The probability of a hyperactive (ACE 165+) season like 2020 is estimated at around 25-30%. This is a little lower than other groups, as WeatherTiger’s model weights the mild MDR waters more heavily. Our key analog years to 2021 at this point are 1955, 1969, 1988, 1995, and 1999, with 1955 probably the best match at this point to both Atlantic SST configuration, cool-neutral ENSO conditions, and a cool phase Pacific Decadal Oscillation. (The 1955 hurricane season produced multiple North Carolina and mid-Atlantic impacts, but no significant issues elsewhere.) Interestingly, our completely separate analog-only forecast method also has converged on a forecast of around 140 ACE for the year ahead, in very close agreement with our regression models.
Finally, the question of landfall risk always comes up at this time of the year. Unfortunately, because the relationship between overall seasonal activity is fairly weak, we haven’t found a way to make reliably skillful predictions of landfall risk at this lead time. However, the PDO has turned robustly negative over the last couple of months, as shown by the hook of cooler waters angling from California to Alaska above. If this persists, it is a relatively good sign as cold phase PDO conditions tend to favor steering patterns over the Atlantic that are more directed away from the continental United States. I’ll keep an eye on that.

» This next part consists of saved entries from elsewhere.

-- ==== Sys2Proof/Laws/Word.lean ====
section
/-! SUPPORT. One lemma for each shape of word: what stands in its wave once it has gone by. -/

namespace Sys2Proof.Machine

/-- The group goes on to the next word (R161). -/
theorem advance_spec (w : Wave) :
    (∃ c g, w.advance = { w with lpc := w.advance.lpc, clause := c, group := g }) ∧
    ∀ l : Fin 32, w.advance.lpc[l] = if inMask w.group l then w.lpc[l] + 8 else w.lpc[l] := by
  unfold Wave.advance
  split
  · exact ⟨⟨w.clause, w.group, rfl⟩, fun l => by simp⟩
  · split
    · exact ⟨⟨_, _, rfl⟩, fun l => by simp⟩
    · exact ⟨⟨_, w.group, rfl⟩, fun l => by simp⟩

/-- A wave with other banks, flags, generators and liveness. -/
def Wave.basis (w : Wave) (bk : Tab Bank) (a : Word) (b : LaneVec) (v : BitVec 256) (sl : BitVec 64) : Wave :=
  { w with banks := bk, fpflags := a, srseed := b, vlive := v, slive := sl }

/-- The wave in focus with other flags and generators, and the banks awake that a word reads (R45, R71, R75). -/
def State.bodyWave (s : State) (i : Instr) (a : Word) (b : LaneVec) : Wave :=
  { s.readWave i with fpflags := a, srseed := b }

/-- The state in which the body of a word answers. -/
def State.bodyState (s : State) (i : Instr) (a : Word) (b : LaneVec) : State := s.setWave s.cur (s.bodyWave i a b)

/-- A sound wave stays sound where its banks are the same. -/
theorem sound_of_banks (w u : Wave) (h : w.sound) (e : u.banks = w.banks) : u.sound := by
  intro b
  have : u.bank b = w.bank b := by simp [Wave.bank, e]
  rw [this]; exact h b

theorem readWave_spec (s : State) (i : Instr) (h : s.mayIssue i) :
    ∃ bk, s.readWave i = { s.wave s.cur with banks := bk } ∧ (s.readWave i).sound := by
  obtain ⟨bk, hw, hs⟩ := wake_spec (s.wave s.cur) (banksOf (opdsOf i) fun o => o.reads) h.2.2.2
  have e : s.readWave i = { s.wave s.cur with banks := bk } := by simp [State.readWave, hw]
  exact ⟨bk, e, by rw [e]; exact hs⟩

theorem bodyWave_spec (s : State) (i : Instr) (a : Word) (b : LaneVec) (h : s.mayIssue i) :
    ∃ bk, s.bodyWave i a b = (s.wave s.cur).basis bk a b (s.wave s.cur).vlive (s.wave s.cur).slive ∧
      (s.bodyWave i a b).sound := by
  obtain ⟨bk, e, hs⟩ := readWave_spec s i h
  refine ⟨bk, ?_, sound_of_banks _ _ hs rfl⟩
  unfold State.bodyWave
  rw [e]; rfl

theorem lastUses_basis (w : Wave) (os : List Opd) (bk : Tab Bank) (a : Word) (b : LaneVec) :
    (w.basis bk a b w.vlive w.slive).lastUses os = w.basis bk a b (w.lastUses os).vlive (w.lastUses os).slive := by
  obtain ⟨v, sl, e⟩ := lastUses_spec (w.basis bk a b w.vlive w.slive) os
  obtain ⟨c1, c2⟩ := lastUses_congr (w.basis bk a b w.vlive w.slive) w os rfl rfl
  rw [e] at c1 c2 ⊢
  simp only [] at c1 c2
  rw [← c1, ← c2]; rfl

theorem usedWave_spec (s : State) (i : Instr) :
    s.usedWave i = { s.wave s.cur with vlive := (s.usedWave i).vlive, slive := (s.usedWave i).slive } := by
  unfold State.usedWave
  split
  · obtain ⟨v, sl, e⟩ := lastUses_spec (s.wave s.cur) (opdsOf i)
    rw [e]
  · rfl

/-- The wave before its results are written: last uses have taken effect, and the banks of the results are awake or waking (R43,
R45). -/
def Wave.primed (w : Wave) (i : Instr) : Wave :=
  let dst := banksOf (opdsOf i) fun o => o.writes
  if (lkOf i).long then (w.used i).beginWake ((encodeWave i).getD 0) dst else ((w.used i).wake dst).1

theorem primed_spec (s : State) (i : Instr) (h : s.mayIssue i) (a : Word) (b : LaneVec) :
    ∃ bk, (s.bodyWave i a b).primed i =
      (s.wave s.cur).basis bk a b (s.usedWave i).vlive (s.usedWave i).slive := by
  obtain ⟨bk, e, hs⟩ := bodyWave_spec s i a b h
  have h1 : (if (s.bodyWave i a b).act (lkOf i).pr (lkOf i).pn == (s.bodyWave i a b).nonExited
      then (s.bodyWave i a b).lastUses (opdsOf i) else s.bodyWave i a b) =
      (s.wave s.cur).basis bk a b (s.usedWave i).vlive (s.usedWave i).slive := by
    have c : ((s.bodyWave i a b).act (lkOf i).pr (lkOf i).pn == (s.bodyWave i a b).nonExited) =
        (s.actOf i == (s.wave s.cur).nonExited) := by rw [e]; rfl
    rw [c]
    unfold State.usedWave
    by_cases hf : s.actOf i = (s.wave s.cur).nonExited
    · rw [if_pos hf, if_pos (by simpa using hf), e, lastUses_basis]
    · rw [if_neg hf, if_neg (by simpa using hf), e]
  unfold Wave.primed Wave.used
  rw [h1]
  have hso : ((s.wave s.cur).basis bk a b (s.usedWave i).vlive (s.usedWave i).slive).sound :=
    sound_of_banks _ _ hs (by rw [e]; rfl)
  split
  · obtain ⟨bk2, e2⟩ := beginWake_spec ((s.wave s.cur).basis bk a b (s.usedWave i).vlive (s.usedWave i).slive)
      ((encodeWave i).getD 0) (banksOf (opdsOf i) fun o => o.writes)
    exact ⟨bk2, by dsimp only; rw [e2]; rfl⟩
  · obtain ⟨bk2, e2, -⟩ := wake_spec _ (banksOf (opdsOf i) fun o => o.writes) hso
    exact ⟨bk2, by dsimp only; rw [e2]; rfl⟩

/-- A short word writes its results, and the group goes on (R44, R50). -/
theorem retired_short (w : Wave) (i : Instr) (res : List Res) (h : (lkOf i).long = false) :
    w.retired i res .step =
      { ((res.filter fun r => r.mask != 0).foldl (fun w r => w.commit r.file r.reg r.data r.mask)
          (w.primed i)).countWindows.advance with park := none, parkI := none } := by
  unfold Wave.retired Wave.took Wave.primed
  simp only [h]
  rfl

/-- A long-latency word of one result leaves it in the commit buffer, and the group goes on (R44, R50, R52). -/
theorem retired_long (w : Wave) (i : Instr) (r : Res) (h : (lkOf i).long = true) (hr : r.data ≠ [])
    (ha : r.arrived = true) (hy : r.why = none) :
    w.retired i [r] .step =
      { (if r.mask = 0 then (w.primed i).countWindows
         else { ((w.primed i).countWindows.slotAdd (lkOf i).slot true) with
                pend := ((w.primed i).pend.map fun p => { p with remain := p.remain - 1 }) ++
                  [{ file := r.file, reg := r.reg, n := r.data.length, data := r.data, mask := r.mask, remain := (lkOf i).look,
                     slot := (lkOf i).slot, word := (encodeWave i).getD 0 }] }).advance with park := none, parkI := none } := by
  unfold Wave.retired Wave.took Wave.primed pendsOf
  have hc : (!(r.data.length == 0 && true)) = true := by simp [hr]
  by_cases hm : r.mask = 0
  · have hf : ([r].filter fun r => r.mask != 0) = [] := by simp [hm]
    simp only [h, if_true, hf, List.map_nil, hm, Wave.addPends, List.foldl_nil, List.append_nil]
    rfl
  · have hf : ([r].filter fun r => r.mask != 0) = [r] := by
      have : (r.mask != 0) = true := bne_iff_ne.mpr hm
      rw [List.filter_cons, if_pos this]; rfl
    rw [if_neg hm]
    simp only [h, if_true, hf, List.map_cons, List.map_nil, ha, hy, hc, Wave.addPends, List.foldl_cons, List.foldl_nil]
    cases (lkOf i).slot <;> rfl

/-- The frame of a word whose wave changes only in what `OnlyRegs` names. -/
theorem ran_of (s : State) (i : Instr) (a : Word) (b : LaneVec) (res : List Res) (adv : Adv)
    (hw : OnlyRegs (s.wave s.cur) ((s.bodyWave i a b).retired i res adv)) :
    let t := (s.bodyState i a b).retire s.cur i res adv
    s.ran t ∧ t.wave s.cur = (s.bodyWave i a b).retired i res adv := by
  intro t
  obtain ⟨h1, h2, h3, h4, h5⟩ := retire_counts (s.bodyState i a b) s.cur i res adv
  have hk : (s.bodyState i a b).wave s.cur = s.bodyWave i a b := by simp [State.bodyState]
  have e : t.wave s.cur = (s.bodyWave i a b).retired i res adv := by
    have := h2 s.cur
    rw [if_pos rfl, hk] at this
    exact this
  refine ⟨⟨⟨h1, fun k hk => ?_, h3, h4, h5⟩, ?_⟩, e⟩
  · have := h2 k
    rw [if_neg hk] at this
    rw [this]; simp [State.bodyState, hk]
  · rw [e]; exact hw

theorem wordAt_get (n j : Nat) (f : Fin 32 → Nat) (l : Fin 32) (h : j < n) :
    (((List.range n).map fun i => Vector.ofFn fun l => wordAt (f l) i)[j]?.getD zeroLanes)[l] = wordAt (f l) j := by
  simp [List.getElem?_map, List.getElem?_range h]

/-- The results of a short word, written over its wave (R41). -/
def Wave.written (w : Wave) (res : List Res) : Wave :=
  (res.filter fun r => r.mask != 0).foldl (fun w r => w.commit r.file r.reg r.data r.mask) w

theorem written_v (w : Wave) (r n : Nat) (m : LaneMask) (f : Fin 32 → Nat) :
    (∃ v lv, w.written [resV r n m f] = { w with v := v, vlive := lv }) ∧ WroteV w (w.written [resV r n m f]) r n m f := by
  by_cases hm : m = 0#32
  · have e : w.written [resV r n m f] = w := by simp [Wave.written, resV, hm]
    rw [e]
    exact ⟨⟨w.v, w.vlive, rfl⟩, ⟨fun q l => by simp [hm], fun q _ => by simp [hm], ⟨rfl, rfl⟩, rfl⟩⟩
  · have e : w.written [resV r n m f] =
        w.commit .v r ((List.range n).map fun i => Vector.ofFn fun l => wordAt (f l) i) m := by
      simp [Wave.written, resV, hm]
    obtain ⟨⟨v, lv, h1⟩, h2, h3⟩ := commit_v w r ((List.range n).map fun i => Vector.ofFn fun l => wordAt (f l) i) m
    rw [e]
    refine ⟨⟨v, lv, h1⟩, ⟨fun q l => ?_, fun q hq => ?_, ?_, ?_⟩⟩
    · rw [h2 q l]
      simp only [List.length_map, List.length_range]
      by_cases hq : r ≤ q ∧ q < r + n
      · have hq2 : r ≤ q ∧ q < r + n ∧ m ≠ 0 := ⟨hq.1, hq.2, hm⟩
        rw [if_pos hq, if_pos hq2, wordAt_get n (q - r) f l (by omega)]
      · rw [if_neg hq, if_neg (fun c => hq ⟨c.1, c.2.1⟩)]
    · rw [h3 q hq]; simp [hm]
    · rw [h1]; exact ⟨rfl, rfl⟩
    · rw [h1]

theorem written_s (w : Wave) (r n : Nat) (m : LaneMask) (x : Nat) :
    (∃ v lv, w.written [resS r n m x] = { w with sreg := v, slive := lv }) ∧ WroteS w (w.written [resS r n m x]) r n m x := by
  by_cases hm : m = 0#32
  · have e : w.written [resS r n m x] = w := by simp [Wave.written, resS, hm]
    rw [e]
    exact ⟨⟨w.sreg, w.slive, rfl⟩, ⟨fun q => by simp [hm], fun q _ => by simp [hm], ⟨rfl, rfl⟩, rfl⟩⟩
  · have e : w.written [resS r n m x] = w.commit .s r ((List.range n).map fun i => Vector.replicate 32 (wordAt x i)) m := by
      simp [Wave.written, resS, hm]
    obtain ⟨⟨v, lv, h1⟩, h2, h3⟩ := commit_s w r ((List.range n).map fun i => Vector.replicate 32 (wordAt x i)) m
    rw [e]
    refine ⟨⟨v, lv, h1⟩, ⟨fun q => ?_, fun q hq => ?_, ?_, ?_⟩⟩
    · rw [h2 q]
      simp only [List.length_map, List.length_range]
      by_cases hq : r ≤ q ∧ q < r + n
      · have hj : q - r < n := by omega
        have hq2 : r ≤ q ∧ q < r + n ∧ m ≠ 0 := ⟨hq.1, hq.2, hm⟩
        rw [if_pos hq, if_pos hq2]
        simp [List.getElem?_map, List.getElem?_range hj]
      · rw [if_neg hq, if_neg (fun c => hq ⟨c.1, c.2.1⟩)]
    · rw [h3 q hq]; simp [hm]
    · rw [h1]; exact ⟨rfl, rfl⟩
    · rw [h1]

theorem written_k (w : Wave) (d : Nat) (m : LaneMask) (f : Fin 32 → Bool) :
    (∃ k, w.written [resK d m f] = { w with kreg := k }) ∧ WroteK w (w.written [resK d m f]) d m f := by
  by_cases hm : m = 0#32
  · have e : w.written [resK d m f] = w := by simp [Wave.written, resK, hm]
    rw [e]
    have hk (q : Nat) : (w.k q &&& ~~~m) ||| (laneMask f &&& m) = w.k q := by
      subst hm
      have e1 : (~~~(0#32) : BitVec 32) = BitVec.allOnes 32 := by decide
      rw [e1, BitVec.and_allOnes, BitVec.and_zero, BitVec.or_zero]
    exact ⟨⟨w.kreg, rfl⟩, ⟨fun q => by rw [hk]; simp, ⟨rfl, rfl⟩, ⟨rfl, rfl⟩⟩⟩
  · have e : w.written [resK d m f] = w.commit .k d [Vector.ofFn fun l => if f l then 1 else 0] m := by
      simp [Wave.written, resK, hm]
    obtain ⟨⟨k, h1⟩, h2⟩ := commit_k w d (Vector.ofFn fun l => if f l then 1 else 0) m
    rw [e]
    refine ⟨⟨k, h1⟩, ⟨fun q => ?_, ?_, ?_⟩⟩
    · rw [h2 q]
      have : (laneMask fun l => (Vector.ofFn (n := 32) fun l => if f l then (1 : Word) else 0)[l].getLsbD 0) = laneMask f := by
        congr 1; funext l; by_cases h : f l <;> simp [h]
      rw [this]
    · rw [h1]; exact ⟨rfl, rfl⟩
    · rw [h1]; exact ⟨rfl, rfl⟩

In the end, every year and hurricane season puts its own twist on the Mobius strip of time. In 2020, oil cost negative $42 per barrel. In 2021, we frantically filled Taco Bell Phantom Menace cups with gas. In spring 2020, going outside was not recommended. In 2021, the CDC says no mask is necessary to safely claim vaccination lotto winnings by entering a money machine and grabbing as much blowing cash as possible in 30 seconds. Odds slightly favor an active 2021 hurricane season, but there’s no clear sign of another 2020 incoming and uncertainty abounds. The future is unwritten, just like Joe Strummer said. Keep watching the skies.